Jason almost provokes a good distraction here… but this post doesn’t touch on the regressive/progressive taxation argument. Now I’ll cut Jason some slack here: sometimes I get so embroiled in ongoing arguments that I skim through the comment section and forget which post and which argument I’m responding to. Jason, for the discussion of why progressive tax rates are superior to regressive systems, see Senator Thune’s defense of progressivity, something similar from a Meade County commissioner, my quick blip last week on KSOO, and the general principle that we often discuss here that taking 7% of a poor man’s income has a much larger impact on his overall utility and quality of life than taking 7% of a rich man’s income…
…none of which gets Marty Jackley out of the contradiction jams identified in this article:
Come on, Jason: this is clearly a debatable issue. Why not engage on the article presented instead of trying to distract us from Jackley’s contradictions (on which you hint at agreeing with us in your unfleshed-out comment about opposition on Constitutional grounds. States’ rights? what?)?
Cat got your tongue, Jason? You just can’t debate the issue on it’s merits can you?
https://www.reuters.com/article/us-usa-court-taxes-preview/south-dakota-e-commerce-sale-tax-fight-reaches-u-s-supreme-court-idUSKBN1HM0G1
Never saw Jackley’s named mentioned once.

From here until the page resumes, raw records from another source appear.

theorem regionOf_setRegion_st {n : Nat} {r : Region} (h : r.st = (regionOf s n).st) (m : Nat) :
    (regionOf (setRegion s n r) m).st = (regionOf s m).st := by
  by_cases hm : n = m
  · subst hm
    rw [regionOf_setRegion_same, h]
  · exact congrArg Region.st (tget_tput_other _ _ _ _ _ hm)
/-- Pre-emption marks at most one region, and begins its shrink or its stop. -/
theorem preempt_keeps {q need : Nat} : (preempt s q need).ev = s.ev ∧ (preempt s q need).now = s.now ∧
    ∀ m, (regionOf (preempt s q need) m).st = (regionOf s m).st := by
  unfold preempt
  split
  · exact ⟨rfl, rfl, fun _ => rfl⟩
  · split
    · exact ⟨rfl, rfl, fun _ => rfl⟩
    · dsimp only
      split
      · exact ⟨rfl, rfl, regionOf_setRegion_st rfl⟩
      · exact ⟨rfl, rfl, regionOf_setRegion_st rfl⟩
end

/-! ## PLACEMENT -/

section
variable {s u : State} {q n : Nat} {p : Packet} {bs : List Byte} {pl : Placement} {a b : Nat × Nat} {ts : List Seat}
  {plan : List (Nat × W64 × W64)}

/-- What a placement finds at the head of its queue: a LAUNCH whose image is accepted, and the first free region slot. -/
structure Placeable (s u : State) (q n : Nat) (p : Packet) (bs : List Byte) : Prop where
  operand : s.ev.x = q
  head : headPacket (queueOf s q) = some p
  active : (queueOf s q).st = .active
  power : (queueOf s q).offPend = false
  asks : AsksRegion p
  ok : packetOk q (queueOf s q) p.bytes = true
  image : launchImage s q p = (.got bs, u)
  accepted : imageRefused u q (imageOf bs) = none
  free : (List.range 512).find? (fun n => (regionOf u n).st == .free) = some n

/-- The packet asks for a duplicate placement. -/
def asksDup (p : Packet) : Bool := inPacket p.bytes 31 1 == 1
theorem findSlot_free (hn : n < 512) (hfree : (regionOf u n).st = .free) (hfirst : ∀ m < n, (regionOf u m).st ≠ .free) :
    (List.range 512).find? (fun n => (regionOf u n).st == .free) = some n := by
  rw [List.find?_range_eq_some]
  exact ⟨beq_iff_eq.mpr hfree, List.mem_range.mpr hn, fun m hm => by simpa using hfirst m hm⟩

/-- The least number of cores that a placement of an image takes. -/
def coresNeeded (img : Image) (dup : Bool) : Nat :=
  ((img.placements.map (fun p => p.w * p.h)).foldl min (288 * 256)) * (if dup then 2 else 1)

section
variable (h : Placeable s u q n p bs)
include h

theorem execPlacement_noRoom (hnone : (tryOrder (imageOf bs)).findSome? (findPlace u (imageOf bs) (asksDup p)) = none) :
    execPlacement s = .next (schedule (preempt u q (coresNeeded (imageOf bs) (asksDup p)))
      ((preempt u q (coresNeeded (imageOf bs) (asksDup p))).now + 1000) .placement
      (preempt u q (coresNeeded (imageOf bs) (asksDup p))).ev) := by
  obtain ⟨hx, hhead, hst, hoff, hask, hok, himg, hkeep, hfree⟩ := h
  rw [asksDup] at hnone
  simp only [execPlacement, hx, hhead, hst, hoff, hask.type_eq, hask.mode_eq, hask.placed, hask.progress, hok, himg, hkeep, hfree,
    pktField_eq_inPacket, hnone, bne_self_eq_false, Option.isSome_none, Bool.not_true, Bool.or_self, Bool.false_eq_true, if_false]
  rfl
theorem execPlacement_found
    (hplace : (tryOrder (imageOf bs)).findSome? (findPlace u (imageOf bs) (asksDup p)) = some (pl, a, b))
    (hseats : allocSeats u n (seatsAt pl a.1 a.2 ++ (if asksDup p then seatsAt pl b.1 b.2 else [])) = some ts)
    (hplan : groupPlan u n 0 (imageOf bs) ts = some plan) :
    execPlacement s = .next (if depthsFit u n plan && ratesFit u ts then
      pokeQueues (placeRegion u q p.idx (imageOf bs) (asksDup p) pl a b ts plan n (sha256 bs))
      else settleHead u q p.idx.toNat stRejected 2) := by
  obtain ⟨hx, hhead, hst, hoff, hask, hok, himg, hkeep, hfree⟩ := h
  rw [asksDup] at hplace hseats
  simp only [execPlacement, hx, hhead, hst, hoff, hask.type_eq, hask.mode_eq, hask.placed, hask.progress, hok, himg, hkeep, hfree,
    pktField_eq_inPacket, hplace, hseats, hplan, bne_self_eq_false, Option.isSome_none, Bool.not_true, Bool.or_self, Bool.false_eq_true,
    if_false]
  cases depthsFit u n plan && ratesFit u ts <;> rfl
end
end
end Sys2Proof.Machine
end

Jackley doesn’t need national press from the lawsuit right now; he’s playing to the home primary crowd.
BCB … I wrote a complaint to the DenverPost when they dropped Zippy the Pinhead, a few years ago. Loved that daily dose much more than anyone here seems to love Jason’s daily. He’s as misleading and distracting as the late great Free Press poster, Troy Jones. lol
(Porter, I was just thinking about Troy vs. Jason. Troy was far superior: I got much less of a sense from him that he was arguing just for the sake of argument and character assassination. Troy’s comments were more regularly on point and even instructive.)
Troy is sneaky.
As a pre-teen at the state fair I’d spend most of the day parked in front of the barkers. Sales people who would promise to give away something in order to draw a crowd to listen to their pitch. They fascinated me. I knew they were floating a con and the task was to figure out how. Most of what they said was true and insightful, which built trust. But, there was always a word that just didn’t fit in completely and that’s where the con was. It was a misdirection and a misrepresentation. True but not supporting the assertion. It was paralogizing.
To me, that’s what a heated discussion with Troy is similar to. You know he’s conning you but you need to think, to figure out how.
Here’s an example of using deceptive misdirection. Sean Hannity got busted today for not disclosing that he was a client of Mikey Cohen during the recent sponsor boycotts of his show. Hannity’s excuse is that he never spoke to Cohen about a third party person. He only got advice so he wasn’t a true client and disclosure wasn’t warranted. The con is the word person. Hannity didn’t seek retaliation against a person, he sought retaliation against a corporation or several. Person or even corporations, he was still a client and he’s trying to misdirect by using the word person. It’s just a deceptive con job. That’s what Troy does.
https://www.reuters.com/article/us-usa-court-taxes/supreme-court-struggles-with-e-commerce-sales-tax-case-idUSKBN1HO0I0?il=0
Not sure how this will go. OTOH, Gosuck sided with Libs to block potus from kicking all immigrants with felonies out of the country.